В древние времена женщина, даже если она была мастером боевых искусств, не могла найти работу, связанную с ее умениями, и уж тем более поступить на военную службу. Даже начитанность не давала ей возможности зарабатывать на жизнь самостоятельно.

Когда ей было двенадцать, отец, Ай Шицзю, решил продать ее в дом министра Чэня в качестве танцовщицы и певицы.

Услышав, что там она сможет учиться пению, она с радостью согласилась.

Ай Шицзю нашел посредника, и после долгих хлопот ему наконец удалось привести дочь на встречу с управляющим театральной труппы министра.

Управляющий внимательно осмотрел Ай Юэ’эр и, казалось, остался доволен. Поглаживая бороду, он сказал: — У вас отличная фигура, вы, безусловно, добьетесь успеха в танцах. Вот только возраст… Вы немного староваты.

— Моя дочь с детства занимается боевыми искусствами, у нее есть хорошая подготовка… — нервно пояснил Ай Шицзю.

— Если есть подготовка, то это другое дело. Покажите нам, что вы умеете.

Ай Юэ’эр спокойно и уверенно продемонстрировала комплекс «Кулак Возвращающегося Гуся», который придумала сама.

Ее движения были грациозны, словно парящий в облаках гусь, а удары — плавными и точными.

Все присутствующие затаили дыхание.

Когда она закончила выступление и несколько раз поклонилась, все, наконец, пришли в себя и начали аплодировать.

Управляющий, улыбаясь, кивнул: — Этот комплекс, немного доработанный и дополненный музыкой, может стать настоящим шедевром. Наш господин предпочитает танцевальный стиль, в котором сочетается мягкость и сила.

Услышав эти слова, лицо Ай Шицзю просияло. Он уже хотел поблагодарить управляющего, но тот продолжил: — В труппу министра Чэня мы принимаем только тех, кто умеет и петь, и танцевать. Вы умеете петь?

— Умею! — Ай Юэ’эр уверенно выпрямилась.

Пение было ее сильной стороной.

— Спойте нам что-нибудь.

Она запела знакомую детскую песенку: — Ласточка, ласточка, лети в небеса. В небесах девушка расстилает белое покрывало, на покрывале тысяча монет.

Увлекшись, она начала хлопать в ладоши: — Ласточка, ласточка, лети в небеса.

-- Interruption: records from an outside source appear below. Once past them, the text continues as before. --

/-- The instructions that read the data space, each with the address it first reads: register d, displacement q, data
address k, SFR numbers a and e, bit b (R216, R217, R251 to R257, R293, R322, R323). -/
def readForms (s : State) (d : Reg) (q a : BitVec 6) (k : Word) (e : BitVec 5) (b : BitVec 3) : List (Instr × Word) :=
  [(.lds d k, k), (.ldX d, s.pair 26), (.ldXInc d, s.pair 26), (.ldXDec d, s.pair 26 - 1), (.ldY d, s.pair 28),
    (.ldYInc d, s.pair 28), (.ldYDec d, s.pair 28 - 1), (.lddY d q, s.pair 28 + q.setWidth 16), (.ldZ d, s.pair 30),
    (.ldZInc d, s.pair 30), (.ldZDec d, s.pair 30 - 1), (.lddZ d q, s.pair 30 + q.setWidth 16),
    (.in_ d a, a.setWidth 16 + 0x20), (.sbi e b, e.setWidth 16 + 0x20), (.cbi e b, e.setWidth 16 + 0x20),
    (.sbic e b, e.setWidth 16 + 0x20), (.sbis e b, e.setWidth 16 + 0x20), (.pop d, spMod s.part (s.sp + 1)),
    (.ret, spMod s.part (s.sp + 1)), (.reti, spMod s.part (s.sp + 1))]

/-- The instructions that write the data space without reading it, each with the address it first writes (R247 to R250,
R293, R321, R324). -/
def writeForms (s : State) (r : Reg) (q a : BitVec 6) (k : Word) (m : BitVec 12) (n : BitVec 22) :
    List (Instr × Word) :=
  [(.sts k r, k), (.stX r, s.pair 26), (.stXInc r, s.pair 26), (.stXDec r, s.pair 26 - 1), (.stY r, s.pair 28),
    (.stYInc r, s.pair 28), (.stYDec r, s.pair 28 - 1), (.stdY q r, s.pair 28 + q.setWidth 16), (.stZ r, s.pair 30),
    (.stZInc r, s.pair 30), (.stZDec r, s.pair 30 - 1), (.stdZ q r, s.pair 30 + q.setWidth 16),
    (.out a r, a.setWidth 16 + 0x20), (.push r, s.sp), (.rcall m, s.sp), (.call n, s.sp), (.icall, s.sp),
    (.eicall, s.sp)]

/-- An instruction whose data register is outside the pointer it updates, if it updates one: the others stop for that
reason (R293 (e)). -/
def pointerFree (i : Instr) : Prop := ∀ p r, updatedPointer i = some (p, r) → r ≠ p ∧ r ≠ p + 1

/-- Whether an instruction is a call. -/
def isCall : Instr → Bool
  | .rcall _ | .call _ | .icall | .eicall => true
  | _ => false

/-- The fault of a write at a data-space address, if the machine gives it none (R62, R72). -/
def writeFault (p : Part) (a : Word) : Option Fault :=
  match dataPlace p a with
  | .register _ | .sram => none
  | .sfr => if coreSfrAt p a.toNat = none ∧ sfrKindAt p a.toNat = none then some (.sfrUndescribed a.toNat) else none
  | .unimplemented => some (.dataAddressUnimplemented a)
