-- ==== Sys2Proof/Laws/Access.lean ====
section
/-! SUPPORT. What each shared operation can do, said once: SFR and data-space accesses, the stack, program memory, skips,
interrupt entry and return. Each lemma reads: if the operation answers ok, then this is its result and this is all that
changed. -/

namespace Sys2Proof.Machine

/-- Two states that differ at most in general registers and pc. -/
def SameButRegsPc (s t : State) : Prop :=
  t.part = s.part ∧ t.sreg = s.sreg ∧ t.sp = s.sp ∧ t.rampz = s.rampz ∧ t.eind = s.eind ∧ t.mcucr = s.mcucr ∧
    t.sfr = s.sfr ∧ t.sram = s.sram ∧ t.prog = s.prog ∧ t.irqPending = s.irqPending ∧ t.irqDelay = s.irqDelay ∧
    t.sleeping = s.sleeping ∧ t.stopped = s.stopped ∧ t.wdtCount = s.wdtCount ∧ t.ioLog = s.ioLog ∧ t.draws = s.draws

/-- Reading the image depends on the part and the program memory alone. -/
theorem State.imageByte_congr {s t : State} (hp : t.part = s.part) (hm : t.prog = s.prog) (b : Nat) :
    t.imageByte b = s.imageByte b := by
  unfold State.imageByte; rw [hp, hm]

/-- Reading a program word depends on the part and the program memory alone. -/
theorem State.progWord_congr {s t : State} (hp : t.part = s.part) (hm : t.prog = s.prog) (w : Nat) :
    t.progWord w = s.progWord w := by
  unfold State.progWord; rw [State.imageByte_congr hp hm, State.imageByte_congr hp hm]

/-- An SFR byte depends on the SFR memory alone. -/
theorem State.sfrByte_congr {s t : State} (h : t.sfr = s.sfr) (a : Nat) : t.sfrByte a = s.sfrByte a := by
  unfold State.sfrByte; rw [h]

/-- An SRAM byte depends on the SRAM alone. -/
theorem State.sramByte_congr {s t : State} (h : t.sram = s.sram) (a : Nat) : t.sramByte a = s.sramByte a := by
  unfold State.sramByte; rw [h]

/-- States that agree on part, SFRs, SRAM and program memory agree on every byte of memory. -/
theorem keepsMemory_of {s t : State} (hp : t.part = s.part) (hf : t.sfr = s.sfr) (hr : t.sram = s.sram)
    (hm : t.prog = s.prog) : KeepsMemory s t :=
  ⟨fun a _ => State.sramByte_congr hr a, fun a _ => State.sfrByte_congr hf a, State.imageByte_congr hp hm⟩

/-- States that differ at most in registers, SREG and pc keep everything else. -/
theorem keepsRest_of {s t : State} (h : SameButRegsPc (s.setSreg t.sreg) t) : KeepsRest s t := by
  obtain ⟨hp, -, hsp, hz, he, hmc, hf, hr, hm, hq, hd, hsl, hst, hw, hi, hdr⟩ := h
  exact ⟨keepsMemory_of hp hf hr hm, ⟨hp, hq, hsl, hst, hw⟩, ⟨hi, hdr, hd⟩, ⟨hz, he, hmc⟩, hsp⟩

/-- Writing an SFR byte leaves the bytes of all other SFRs. -/
theorem State.sfrByte_setSfrByte_ne {s : State} {a b : Nat} {v : Byte} (h : b ≠ a) :
    (s.setSfrByte a v).sfrByte b = s.sfrByte b := by
  simp [State.sfrByte, Memory.read_write_ne h]

/-- An SFR reads as it was written, in a canonical SFR memory. -/
theorem State.sfrByte_setSfrByte_self {s : State} {a : Nat} {v : Byte} (h : Memory.rising s.sfr = true) :
    (s.setSfrByte a v).sfrByte a = v := by
  simp [State.sfrByte, Memory.read_write_self h]

/-- What writing an architectural register as an SFR leaves alone. -/
theorem State.coreWrite_frame (s : State) (c : CoreSfr) (v : Byte) :
    (s.coreWrite c v).part = s.part ∧ (s.coreWrite c v).pc = s.pc ∧ (s.coreWrite c v).prog = s.prog ∧
      (s.coreWrite c v).stopped = s.stopped ∧ (s.coreWrite c v).ioLog = s.ioLog := by
  simp

/-- What changing one cell leaves alone. -/
theorem State.setCell_frame (s : State) (c : IoCell) (v : Byte) :
    (s.setCell c v).part = s.part ∧ (s.setCell c v).pc = s.pc ∧ (s.setCell c v).prog = s.prog ∧
      (s.setCell c v).stopped = s.stopped ∧ (s.setCell c v).ioLog = s.ioLog := by
  cases c with
  | data a =>
    simp only [State.setCell]
    split
    · simp
    · simp
    · simp
    · simp
  | request n => exact ⟨rfl, rfl, rfl, rfl, rfl⟩
  | sleeping => exact ⟨rfl, rfl, rfl, rfl, rfl⟩
  | irqDelay => exact ⟨rfl, rfl, rfl, rfl, rfl⟩
  | watchdog => exact ⟨rfl, rfl, rfl, rfl, rfl⟩

/-- What changing cells leaves alone. -/
theorem State.setCells_frame (s : State) (l : List (IoCell × Byte)) :
    (s.setCells l).part = s.part ∧ (s.setCells l).pc = s.pc ∧ (s.setCells l).prog = s.prog ∧
      (s.setCells l).stopped = s.stopped ∧ (s.setCells l).ioLog = s.ioLog := by
  induction l generalizing s with
  | nil => exact ⟨rfl, rfl, rfl, rfl, rfl⟩
  | cons c l ih =>
    have h1 := State.setCell_frame s c.1 c.2
    have h2 := ih (s.setCell c.1 c.2)
    simp only [State.setCells, List.foldl_cons] at h2 ⊢
    exact ⟨h2.1.trans h1.1, h2.2.1.trans h1.2.1, h2.2.2.1.trans h1.2.2.1, h2.2.2.2.1.trans h1.2.2.2.1,
      h2.2.2.2.2.trans h1.2.2.2.2⟩

@[simp] theorem State.applyEffects_part (s : State) (w : Byte) (es : List IoEffect) :
    (s.applyEffects w es).part = s.part := (State.setCells_frame s _).1
@[simp] theorem State.applyEffects_pc (s : State) (w : Byte) (es : List IoEffect) :
    (s.applyEffects w es).pc = s.pc := (State.setCells_frame s _).2.1
@[simp] theorem State.applyEffects_prog (s : State) (w : Byte) (es : List IoEffect) :
    (s.applyEffects w es).prog = s.prog := (State.setCells_frame s _).2.2.1
@[simp] theorem State.applyEffects_stopped (s : State) (w : Byte) (es : List IoEffect) :
    (s.applyEffects w es).stopped = s.stopped := (State.setCells_frame s _).2.2.2.1
@[simp] theorem State.applyEffects_ioLog (s : State) (w : Byte) (es : List IoEffect) :
    (s.applyEffects w es).ioLog = s.ioLog := (State.setCells_frame s _).2.2.2.2

/-- Plain access to an architectural register is to the one that holds the byte. -/
theorem archSfrAt_of_coreSfrAt {p : Part} {a : Nat} {c : CoreSfr} (h : coreSfrAt p a = some c) :
    archSfrAt p a = some c := by
  unfold coreSfrAt at h
  split at h
  · rename_i hm
    split at h
    · rw [hm, h]
    · cases h
  · exact h

/-- An SFR of plain storage that is not reached as an architectural register is none. -/
theorem archSfrAt_none_of_storage {p : Part} {a : Nat} (h : coreSfrAt p a = none)
    (hk : sfrKindAt p a = some .storage) : archSfrAt p a = none := by
  unfold coreSfrAt at h
  split at h
  · simp [hk] at h
  · exact h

Хлоп-хлоп-хлоп, хлоп, хлоп, хлоп…

Управляющий нахмурился и тихо сказал слуге: — Позови Юньнян.

Вскоре в комнату вошла молодая женщина с пипой в руках. Ее походка была легкой и грациозной, подол юбки развевался.

Ай Юэ’эр смотрела на нее, не отрывая глаз, завидуя ее красоте и грации, и мечтая, что, попав в труппу, она тоже станет такой же прекрасной.

— Юньнян, спой с ней.

Юньнян кивнула и заиграла на пипе: — Зеленые ивы, спокойная река…

Нежные звуки музыки лились из-под ее пальцев, словно чистый родник, бьющий из цветочного моря, а ее голос был подобен поднимающемуся из родника туману, наполняя комнату нежным ароматом.

Музыка была настолько прекрасна, что, казалось, ее звуки будут витать в воздухе еще три дня.

Даже Ай Шицзю, не разбирающийся в музыке, был очарован.

«Вот оно, мастерство придворных музыкантов! Где простому люду услышать такое?» — подумал он.

По сравнению с этим выступлением детская песенка, которую только что спела его дочь, звучала как мяуканье дикой кошки. Можно было сказать, что ей не хватало шлифовки, но даже если бы ее голос отточили, она бы все равно не достигла уровня певиц министра Чэня.

Однако Ай Шицзю все еще теплилась надежда, что его дочь сможет показать себя с лучшей стороны.

Пропев четыре строки, Юньнян жестом предложила Ай Юэ’эр продолжить.

Голос Юньнян все еще звучал в ушах Ай Юэ’эр. Она уже не чувствовала прежней уверенности и, робея, начала петь: — Зеленые ивы…

Управляющий терпеливо выслушал пару строк, затем махнул рукой и твердо сказал: — Вам лучше сосредоточиться на боевых искусствах.

Так Ай Унян упустила свой шанс стать профессиональной артисткой.

Разочарованный Ай Шицзю в сердцах отправил ее работать официанткой в ресторан «Фужуй».

Но Ай Юэ’эр не переставала любить пение и при каждом удобном случае начинала петь во весь голос. У нее был сильный, поставленный голос, и ее пение было слышно за несколько километров.

— Ай Унян, ты опять поешь! Хозяин уже много раз говорил тебе, чтобы ты не пела в ресторане! Ты всех гостей распугаешь!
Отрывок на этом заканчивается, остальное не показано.